Nor, btw, did I mention regionalisms and dialects as being incomprehensible to these wannabee ''filters''. I had occasion about 6 years ago to be a test subject for a machine comprehension project. Now, I'm half-Scots by birth, so I took my 'burr' out of storage for the machine's benefit...er, so to speak.
It couldna tol ae wird Ah spoke. (And this spelling doesn't **nearly** do justice to the pronunciation). Didn't know whether to shjt or reboot.
Dinna fash yersel', laddie. Ye've naught te fear froom sooch as these. I daresay the machine would have had similar problems with a good nasal Longuyisland dialect, too.
And there are lots of those!
Ah, so. That explains those awkward pauses... he's actually talking about how wonderful American Socialism ("AmSoc", see comment #6) will be, but he's not supposed to say that until after Jan 20.
> This only works at the events. They haven't gotten it in place when he is talking to people directly. As a result, Joe the Plumber got the real answer that Barack said rather than the censored answer The Party would have approved.
Give 'em a few months, they'll have that down too.
I alway knew Bill Gates was on the dark side.
Obama is a muslim will automatically be deleted. In fact, anything negative about the chosen one will be deleted. They’re coming folks!
Well, yes -- your point is well-made -- dialect will always be a challenge to automated filters.
The trick will be: how far can one deviate from "standard English pronunciation" (to circumvent the filters) and still remain comprehensible to the bulk of the intended audience.
At the larger philosophical level of this issue, it's really a co-evolution. Like the moth and bat, or armor and armor-piercing ammo, every attempt to inflict damage will be met with better devices to avoid damage, which in turn will be challenged with more powerful weapons to inflict damage, and so ad infinitum.
I can see the Obama crowd employing this technology on the airwaves censoring words like liberty, excess taxation, socialism, conservatism, spreading the wealth, income redistribution etc. I’m sure the Chinese government will find this technology equally as useful.
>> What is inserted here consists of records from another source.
/-! ## Around a reset -/

/-- HDP_RESPONSE_DISCARD (R58): an answer to a transaction of before a reset is accepted and discarded. -/
def execHdpResponseDiscard (s : State) : Res :=
  onlyIf (s.hdp.drain != 0) (·.onHdp (fun h => { h with drain := h.drain - 1 })) s

/-- HDP_REISSUE (R473): with the count of earlier transactions at zero, the accesses still needed are issued again. -/
def execHdpReissue (s : State) : Res :=
  onlyIf (s.live && s.hdp.blocked && s.hdp.drain == 0) (fun s =>
    (s.onHdp (fun h =>
      h.heldWrites.foldl (fun (h : Hdp) w => h.issueWr (s.wrNow w)) { h with blocked := false, heldWrites := [] })).refill) s

end Sys2Proof.Machine
end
Techies quick, bureaucrats slow.
If I understand the concern correctly, the fear is that this technology would be used to say change the words spoken on his show as Rush Limbaugh conducts a broadcast. IMHO, there is almost NO WAY this can work effectively and undetected by the listener. First, you would have to replicate his voice, which while not impossible, would be quite a chore to do for all his callers on the fly. Second, trying to edit speech effectively and substitute words without losing the pace, pitch, ambient noise and studio timbre, and emphasis of the sentence is not easy. What would happen if he makes a comment over a caller’s voice while the other person is speaking? How does the technology match the tonal quality and sound levels of both voices? I think in short order people would be able to ferret out when censorship has taken place.
My granddaughter got a new phone on Thursday evening. Among other things, when you get a text message, the phone will “read” the message to you in audible voice if you select that feature. At that point, it’s just one small step to have software which EDITS messages and renders them POLITICALLY CORRECT.
Language adapts **FAR** faster than programmers can develop improvements to cognition software. I believe this curve will even steepen in future.
One thing for certain: we're going to see an exponential expansion of abbreviations and acronyms, some of which will be entirely context-sensitive...and thus require even higher levels of capability for machine recognition and cognition. We're nowhere -- NOWHERE -- near that sort of capability now. The ultimate preventive of ''master censorship'' software for the spoken word is context-sensitivity. Another poster in this thread made fun of this very point with the ''tufted titmouse and cockatoo'' post.
Techies quick, bureaucrats slow.
How much did Barry Pay off Gates for this?
They both need to burn in Hell forever.
I wonder how this software will deal with the word “niggardly”?